Dil Juunglee () is an Indian romantic comedy film written and directed by Aleya Sen. It stars Taapsee Pannu, Saqib Saleem, Abhilash Thapliyal, Nidhi Singh, Ayesha Kaduskar, Srishti Shrivastava and Santosh Barmola. It was released on 9 March 2018 to mainly negative reviews.

Plot 
Koroli Nair, the sole child of a London-based business tycoon, settles in Delhi to fulfil her 'pursuit of happiness'. Much to her dad's disappointment, she has no interest in upgrading herself as an entrepreneur & wants to settle down with a man and be a mother to her future kids. She teaches English at the British Council in New Delhi which makes her feel content & satisfied in her own way.

Sumit Uppal, a typical Lajpat Nagar 'launda', wants to make it big as an actor in Bollywood. He works as the star trainer at a local gym & has clearly worked on his aesthetics & physique. He is a highly ambitious man with star-studded dreams of walking the red carpet, brushing shoulders with some of Bollywood's finest actors and actresses.

He joins Koroli's English class at the British Council. Initially meeting one another as a teacher and student, their proximity escalates when they meet each other in a nightclub. Later, this creates a path for attraction, with the radically opposite duo growing close to one another.

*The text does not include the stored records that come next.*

-- ==== Sys2Proof/Machine/Loader.lean ====
section
/-! DEFINITION. Construction of a machine with a program: the loader's input and the state it gives (70_reset R210 to R213). -/

namespace Sys2Proof.Machine

/-- The loader's input: the data section (label, initial Data), the bss section (label, width), the instruction list and
the parameter WIDEN_DIAG (70_reset R213, 00_scope R4). -/
structure Program where
  data      : List (SymId × Data)
  bss       : List (SymId × Width)
  code      : List W96
  widenDiag : Bool
  deriving DecidableEq, Repr

/-- The cell of a declaration in the data section. -/
def dataCell (d : Data) : MemCell := ⟨.data, d, false⟩

/-- The cell of a declaration in the bss section: zero of its width (20_memory R60). -/
def bssCell (w : Width) : MemCell := ⟨.bss, Data.ofValue w 0, false⟩

/-- The symbol table of a list of declarations; of two for one id the first stands (a program has none, 20_memory R55). -/
def declare : List (SymId × MemCell) → Memory
  | [] => []
  | (a, c) :: ds => (declare ds).put a.toNat c

/-- Every declaration of a program. -/
def Program.declarations (p : Program) : List (SymId × MemCell) :=
  p.data.map (fun x => (x.1, dataCell x.2)) ++ p.bss.map (fun x => (x.1, bssCell x.2))

/-- The constructed machine: reset, with the program's cells and code (10_state R34, 70_reset R213). -/
def construct (p : Program) : State :=
  { State.reset with mem := declare p.declarations, code := p.code, widenDiag := p.widenDiag }

/-- What must be true of a program before `run`: its length, its words well-formed, each label declared once
(70_reset R212, 20_memory R55). -/
abbrev Program.valid (p : Program) : Prop :=
  p.code.length ≤ Config.maxInstr ∧ (∀ w ∈ p.code, wordOk w = true) ∧
    (p.declarations.map (fun x => x.1)).Nodup

end Sys2Proof.Machine
end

The story revolves around the friendship and love story of Sumit and Koroli, along with the general nuances of a relationship. The ups and downs of love and friendship are portrayed in various manners.

Cast 
 Taapsee Pannu as Koroli Nair
 Saqib Saleem as Sumit Uppal
 Abhilash Thapliyal as Prashant
 Nidhi Singh as Ayesha Kumar
 Srishti Shrivastava as Shumi
 Ayesha Kaduskar as Geetika
 Santosh Barmola as Jai Singh Rathore
 Krishan Tandon as Mr. Nair, Koroli's Father

Soundtrack 

The song Gazab Ka Hai Din is the remake of the song originally composed by Anand–Milind and sung by Alka Yagnik and Udit Narayan from the film Qayamat Se Qayamat Tak, recreated by Tanishk Bagchi.

Critical reception 

Renuka Vyavahare of The Times of India gave the film a rating of 2.5 out of 5 saying that, "Barring the earnest performances of the lead actors and the supporting cast, there's absolutely nothing wild or memorable about Dil Juunglee." Sweta Kausal of the Hindustan Times gave the film a rating of 2 out of 5 saying that, "Dil Juunglee is yet another repeat of the centuries-old love story with a cliched narrative. It is only Taapsee Pannu's charm and Saqib Saleem's earthiness that keep the movie from getting unbearable." Saibal Chatterjee of NDTV gave the film a rating of 1.5 out of 5 saying that, " Every bit in Taapsee Pannu and Saqib Saleem's film is a bit on the wild side, completely arbitrary and illogical." Shubhra Gupta of The Indian Express gave the film a rating of 1 out of 5 saying that, "The Taapsee Pannu and Saqib Saleem starrer follows the standard rom-com template, and apart from literally a few moments, the whole thing is a slog."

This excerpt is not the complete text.